It is not claimed by appellee that this contract had been performed in full by either party. He sought to prove a breach of the contract by the Investment Company. In that state of the case, he could not recover under the common counts. Phelps v. Hubbard, 59 Ill. 79; Clause v. Press Co., 118 Ill. 612; Parmly v. Farrar, 169 Ill. 606; Wilderman v. Pitts, 29 Ill. App. 528; Bean v. Elton, 44 Ill. App. 442. The recovery, therefore, must be sustained under the special count, if at all.

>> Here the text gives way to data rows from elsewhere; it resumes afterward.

-- ==== Sys2Proof/Safety.lean ====
section
/-! DEFINITION. What a safe run is, in the terms the claims use: the representation invariant, the
flag invariant of WRITING (10_state.md R27), a fatal end (60_exceptions.md R232), and frames. -/

namespace Sys2Proof.Machine

/-- The representation invariant: memory and the breakpoint set are in their canonical forms, and
0x8000 is a breakpoint (R263: "address `0x8000` is always an implicit breakpoint"). -/
abbrev State.Inv (s : State) : Prop :=
  s.mem.wf = true ∧ bpWf s.bp = true ∧ Config.loadBase ∈ s.bp

/-- A run that ended by a fault of the program: never a successful final state (R232, D15). The
debugger's exit is the only non-fault end (R244, R277). -/
def State.faulted (s : State) : Bool :=
  match s.mode with
  | .running => false
  | .debugging => false
  | .halted .debuggerExit => false
  | .halted (.outOfBounds _) => true
  | .halted (.unsupportedVLE _) => true
  | .halted (.illegalOpcode _) => true
  | .halted .arithmeticOverflow => true

/-- Everything beside the memory array is the same in two states. -/
structure SameBesideMemory (s t : State) : Prop where
  mode : t.mode = s.mode
  bp : t.bp = s.bp
  out : t.out = s.out
  cmds : t.cmds = s.cmds
  events : t.events = s.events

/-- `t` is `s` but for the one cell `a`, which holds `v`: every other cell reads as before, and
nothing beside memory differs. -/
structure OneCellSet (s t : State) (a : Addr) (v : Word) : Prop where
  value : t.read a = v
  others : ∀ b : Addr, b ≠ a → t.read b = s.read b
  beside : SameBesideMemory s t

/-- Every cell reads the same in two states. -/
def SameCells (s t : State) : Prop := ∀ a : Addr, t.read a = s.read a

/-- The next step of `s` executes the instruction at its PC: the PC is in range and no breakpoint
holds it, or the host's Continue for it is pending (R180, R186). `u` is the state its execute part
starts from. -/
inductive ExecutesFrom (s u : State) : Prop where
  | running (mode : s.mode = .running) (range : s.pc.toNat ≤ 0xFFFF)
      (noBreak : cellOf s.pc ∉ s.bp) (same : u = s)
  | continued (rest : List DbgCmd) (mode : s.mode = .debugging) (range : s.pc.toNat ≤ 0xFFFF)
      (cmd : s.cmds = .cont :: rest) (same : u = { s with mode := .running, cmds := rest })

/-- The whole effect of a step whose execute part started in `u` and set cell `a` to `v` (or, with
`a` the PC cell and `v` its own value, set nothing): the PC advance by value (R190), the strobe check
(R195), and nothing else. -/
structure StepEffect (u t : State) (a : Addr) (v : Word) : Prop where
  pc : t.pc = if a = Config.pcAddr ∧ v ≠ u.pc then v else u.pc + 0x00000001#32
  cell : a ≠ Config.pcAddr → a ≠ Config.writingAddr → t.read a = v
  others : ∀ b : Addr, b ≠ a → b ≠ Config.pcAddr → b ≠ Config.writingAddr → t.read b = u.read b
  writing : t.writing = 0x00000000#32
  out : t.out =
    if (if a = Config.writingAddr then v else u.writing) = 0x00000000#32 then u.out
    else u.out ++ [outputByte (if a = Config.dataAddr then v else u.data)]
  mode : t.mode = .running
  bp : t.bp = u.bp
  cmds : t.cmds = u.cmds
  events : t.events = u.events

/-- The whole effect of steps 6 and 7 of a step with fetch address `a`, from the state `t` the
execute part left (R190, R195). -/
structure FinishEffect (a : Word) (t v : State) : Prop where
  pc : v.pc = if t.pc = a then a + 0x00000001#32 else t.pc
  writing : v.writing = 0x00000000#32
  out : v.out =
    if t.writing = 0x00000000#32 then t.out else t.out ++ [t.data.extractLsb' 0 8]
  others : ∀ b : Addr, b ≠ Config.pcAddr → b ≠ Config.writingAddr → v.read b = t.read b
  mode : v.mode = t.mode
  bp : v.bp = t.bp
  cmds : v.cmds = t.cmds
  events : v.events = t.events

/-- The whole effect of raising `c` in `u` (R185, R231). -/
structure FaultEffect (u t : State) (c : Fault) : Prop where
  mem : t.mem = u.mem
  out : t.out = u.out
  bp : t.bp = u.bp
  cmds : t.cmds = u.cmds
  mode : t.mode = .halted c
  events : t.events = u.events ++ [.abort c]

/-- `n` steps, stopping at the first fault or refusal. -/
def runSteps : Nat → State → Host.Outcome State Fault Refusal
  | 0, s => .next s
  | n + 1, s =>
    match step s with
    | .next t => runSteps n t
    | .fault c => .fault c
    | .refused r => .refused r

/-- `s` with no breakpoint, no pending command and no event: a Machine without host interaction. -/
def State.alone (s : State) : State := { s with bp := [], cmds := [], events := [] }

end Sys2Proof.Machine
end

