-- ==== Sys2Proof/Laws/Memory.lean ====
section
/-! SUPPORT. The laws of one cell read and written, and that memory and the breakpoint set keep their
canonical forms. -/

namespace Sys2Proof.Machine

theorem Memory.readAt_erase (n k : Nat) (m : Memory) :
    Memory.readAt (Memory.erase n m) k = if k = n then Memory.unlisted else Memory.readAt m k := by
  induction m with
  | nil => simp [Memory.erase, Memory.readAt]
  | cons c rest ih =>
    obtain ⟨j, u⟩ := c
    by_cases hj : j = n <;> by_cases hk : k = n <;> by_cases hjk : j = k <;>
      simp_all [Memory.erase, Memory.readAt]

theorem Memory.readAt_insert (n k : Nat) (v : Word) (m : Memory) (hn : ∀ c ∈ m, c.1 ≠ n) :
    Memory.readAt (Memory.insert n v m) k = if k = n then v else Memory.readAt m k := by
  induction m with
  | nil => simp [Memory.insert, Memory.readAt, eq_comm]
  | cons c rest ih =>
    obtain ⟨j, u⟩ := c
    have hj : j ≠ n := hn (j, u) (by simp)
    have ih := ih (fun c hc => hn c (by simp [hc]))
    unfold Memory.insert
    split
    · simp [Memory.readAt, eq_comm]
    · simp only [Memory.readAt, ih]
      by_cases hjk : j = k
      · subst hjk; simp [hj]
      · simp [hjk]

theorem Memory.not_mem_erase (n : Nat) (m : Memory) : ∀ c ∈ Memory.erase n m, c.1 ≠ n := by
  induction m with
  | nil => simp [Memory.erase]
  | cons c rest ih =>
    obtain ⟨j, u⟩ := c
    unfold Memory.erase
    split
    · exact ih
    · rintro c (_ | ⟨_, hc⟩)
      · assumption
      · exact ih c hc

/-- A read after a write gives the value written at the same cell, and the old value at every other
(20_memory.md R58, R62). It holds of every list, canonical or not. -/
theorem Memory.read_write (m : Memory) (a b : Addr) (v : Word) :
    (m.write a v).read b = if b = a then v else m.read b := by
  unfold Memory.write Memory.read
  have hab : b.toNat = a.toNat ↔ b = a := BitVec.toNat_inj
  split
  · subst_vars; simp [Memory.readAt_erase, hab]
  · rw [Memory.readAt_insert _ _ _ _ (Memory.not_mem_erase _ _),
      Memory.readAt_erase]
    by_cases h : b = a <;> simp [h, hab]

/-! ### The canonical form -/

theorem Memory.wfFrom_mono {lo lo' : Nat} {m : Memory} (h : Memory.wfFrom lo m = true)
    (hl : lo' ≤ lo) : Memory.wfFrom lo' m = true := by
  cases m with
  | nil => rfl
  | cons c rest =>
    obtain ⟨j, u⟩ := c
    simp only [Memory.wfFrom, Bool.and_eq_true, decide_eq_true_eq] at h ⊢
    exact ⟨⟨⟨by omega, h.1.1.2⟩, h.1.2⟩, h.2⟩

theorem Memory.wfFrom_erase {lo : Nat} {m : Memory} (n : Nat) (h : Memory.wfFrom lo m = true) :
    Memory.wfFrom lo (Memory.erase n m) = true := by
  induction m generalizing lo with
  | nil => rfl
  | cons c rest ih =>
    obtain ⟨j, u⟩ := c
    simp only [Memory.wfFrom, Bool.and_eq_true, decide_eq_true_eq] at h
    unfold Memory.erase
    split
    · exact Memory.wfFrom_mono (ih h.2) (by omega)
    · simp only [Memory.wfFrom, Bool.and_eq_true, decide_eq_true_eq]
      exact ⟨h.1, ih h.2⟩

theorem Memory.wfFrom_insert {lo n : Nat} {v : Word} {m : Memory} (h : Memory.wfFrom lo m = true)
    (hl : lo ≤ n) (hn : n < Config.memWords) (hv : v ≠ Memory.unlisted)
    (hm : ∀ c ∈ m, c.1 ≠ n) : Memory.wfFrom lo (Memory.insert n v m) = true := by
  induction m generalizing lo with
  | nil => simp [Memory.insert, Memory.wfFrom, hl, hn, hv]
  | cons c rest ih =>
    obtain ⟨j, u⟩ := c
    have hj : j ≠ n := hm (j, u) (by simp)
    simp only [Memory.wfFrom, Bool.and_eq_true, decide_eq_true_eq] at h
    unfold Memory.insert
    split
    · rename_i hlt
      simp only [Memory.wfFrom, Bool.and_eq_true, decide_eq_true_eq]
      exact ⟨⟨⟨hl, hn⟩, hv⟩, ⟨⟨by omega, h.1.1.2⟩, h.1.2⟩, h.2⟩
    · rename_i hlt
      simp only [Memory.wfFrom, Bool.and_eq_true, decide_eq_true_eq]
      exact ⟨h.1, ih h.2 (by omega) (fun c hc => hm c (by simp [hc]))⟩

/-- A write keeps memory in its canonical form. -/
theorem Memory.wf_write {m : Memory} (a : Addr) (v : Word) (h : m.wf = true) :
    (m.write a v).wf = true := by
  unfold Memory.write Memory.wf
  split
  · exact Memory.wfFrom_erase _ h
  · exact Memory.wfFrom_insert (Memory.wfFrom_erase _ h) (Nat.zero_le _) a.isLt ‹_›
      (Memory.not_mem_erase _ _)

/-- Storing an image keeps memory in its canonical form. -/
theorem wf_storeImage (image : List Word) :
    ∀ {m : Memory} (n : Nat), m.wf = true → (storeImage m n image).wf = true := by
  induction image with
  | nil => exact fun _ h => h
  | cons w rest ih => exact fun n h => ih (n + 1) (Memory.wf_write _ _ h)

/-- An address the image does not reach reads as before. -/
theorem read_storeImage_outside (image : List Word) :
    ∀ (m : Memory) (n : Nat) (a : Addr), n + image.length ≤ 65536 →
      a.toNat < n ∨ n + image.length ≤ a.toNat → (storeImage m n image).read a = m.read a := by
  induction image with
  | nil => exact fun _ _ _ _ _ => rfl
  | cons w rest ih =>
    intro m n a hn ha
    simp only [List.length_cons] at hn ha
    have hne : a ≠ BitVec.ofNat 16 n := by
      intro h; subst h; simp only [BitVec.toNat_ofNat] at ha; omega
    rw [storeImage, ih _ _ _ (by omega) (by omega), Memory.read_write, if_neg hne]

/-- Word `i` of an image stored at `n` reads back at `n + i` (R262). -/
theorem read_storeImage_inside (image : List Word) :
    ∀ (m : Memory) (n i : Nat) (hi : i < image.length), n + image.length ≤ 65536 →
      (storeImage m n image).read (BitVec.ofNat 16 (n + i)) = image[i] := by
  induction image with
  | nil => exact fun _ _ _ hi => absurd hi (by simp)
  | cons w rest ih =>
    intro m n i hi hn
    simp only [List.length_cons] at hi hn
    cases i with
    | zero =>
      rw [storeImage, read_storeImage_outside _ _ _ _ (by omega)
        (by simp only [BitVec.toNat_ofNat]; omega), Memory.read_write]
      simp
    | succ i =>
      have := ih (m.write (BitVec.ofNat 16 n) w) (n + 1) i (by omega) (by omega)
      rw [storeImage, show n + (i + 1) = n + 1 + i by omega, this]
      simp

/-! ### The breakpoint set -/

theorem bpWfFrom_mono {lo lo' : Nat} {l : List Addr} (h : bpWfFrom lo l = true) (hl : lo' ≤ lo) :
    bpWfFrom lo' l = true := by
  cases l with
  | nil => rfl
  | cons b rest =>
    simp only [bpWfFrom, Bool.and_eq_true, decide_eq_true_eq] at h ⊢
    exact ⟨by omega, h.2⟩

theorem bpWfFrom_insert {lo : Nat} {a : Addr} {l : List Addr} (h : bpWfFrom lo l = true)
    (hl : lo ≤ a.toNat) : bpWfFrom lo (bpInsert a l) = true := by
  induction l generalizing lo with
  | nil => simp [bpInsert, bpWfFrom, hl]
  | cons b rest ih =>
    simp only [bpWfFrom, Bool.and_eq_true, decide_eq_true_eq] at h
    unfold bpInsert
    split
    · simp only [bpWfFrom, Bool.and_eq_true, decide_eq_true_eq]
      exact ⟨hl, by omega, h.2⟩
    · split
      · simp only [bpWfFrom, Bool.and_eq_true, decide_eq_true_eq]
        exact h
      · rename_i hlt hne
        have : b.toNat ≠ a.toNat := fun e => hne (BitVec.eq_of_toNat_eq e.symm)
        simp only [bpWfFrom, Bool.and_eq_true, decide_eq_true_eq]
        exact ⟨h.1, ih h.2 (by omega)⟩

theorem mem_bpInsert (a c : Addr) (l : List Addr) : c ∈ bpInsert a l ↔ c = a ∨ c ∈ l := by
  induction l with
  | nil => simp [bpInsert]
  | cons b rest ih =>
    unfold bpInsert
    split
    · simp
    · split
      · subst_vars; simp
      · simp [ih]; tauto

/-- The loader's breakpoint set is in canonical form. -/
theorem bpWf_bpOf (bp : List Addr) : bpWf (bpOf bp) = true := by
  induction bp with
  | nil => rfl
  | cons a rest ih => exact bpWfFrom_insert ih (Nat.zero_le _)

/-- Its members are the host's addresses and 0x8000 (R263). -/
theorem mem_bpOf (bp : List Addr) (a : Addr) : a ∈ bpOf bp ↔ a = Config.loadBase ∨ a ∈ bp := by
  induction bp with
  | nil => simp [bpOf]
  | cons b rest ih =>
    have h : bpOf (b :: rest) = bpInsert b (bpOf rest) := rfl
    rw [h, mem_bpInsert, ih]; simp; tauto

end Sys2Proof.Machine
end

The special count averred that defendants, on, to wit, the 15th day of June, A. D. 1901, by the name and style of the Home Savings & Investment Company, entered into a contract with plaintiff, by the terms of which defendants agreed to sell and convey to plaintiff, by good title, clear and free from all incumbrances, said lot therein described, upon being paid the sum of $9 per month for each month after June 15, 1901, for a period of thirteen months up to July 1, 1902, .and thereafter the sum of $18.75 per month until said defendants had received upon said contract $275; that in consideration thereof, and in pursuance of the terms of said contract, plaintiff did pay to the defendants all sums required of him to be paid by said contract amounting in all to $225, and that he has at all times thereafter been ready, able and willing to pay the balance upon the same, according to the terms and provisions of said contract; but that defendants did not, nor did either of them, ever have any title to said premises, or any right to convey the same. It further averred that plaintiff entered into possession of said premises and that afterwards, on or about December 6, 1903, said defendants and plaintiff were dispossessed of said premises b3 the true and legal owner thereof; that after plaintiff entered into possession of said premises under said contract, he expended, in materials and repairs and labor upon said property, certain moneys, and that by reason of the failure of title to said premises in said defendants, plaintiff was forced to vacate the same, and thereby was damaged, in addition to the amount paid by him to said defendants, and lost the benefit of his con. tract, and sustained damages in the sum of $5,000.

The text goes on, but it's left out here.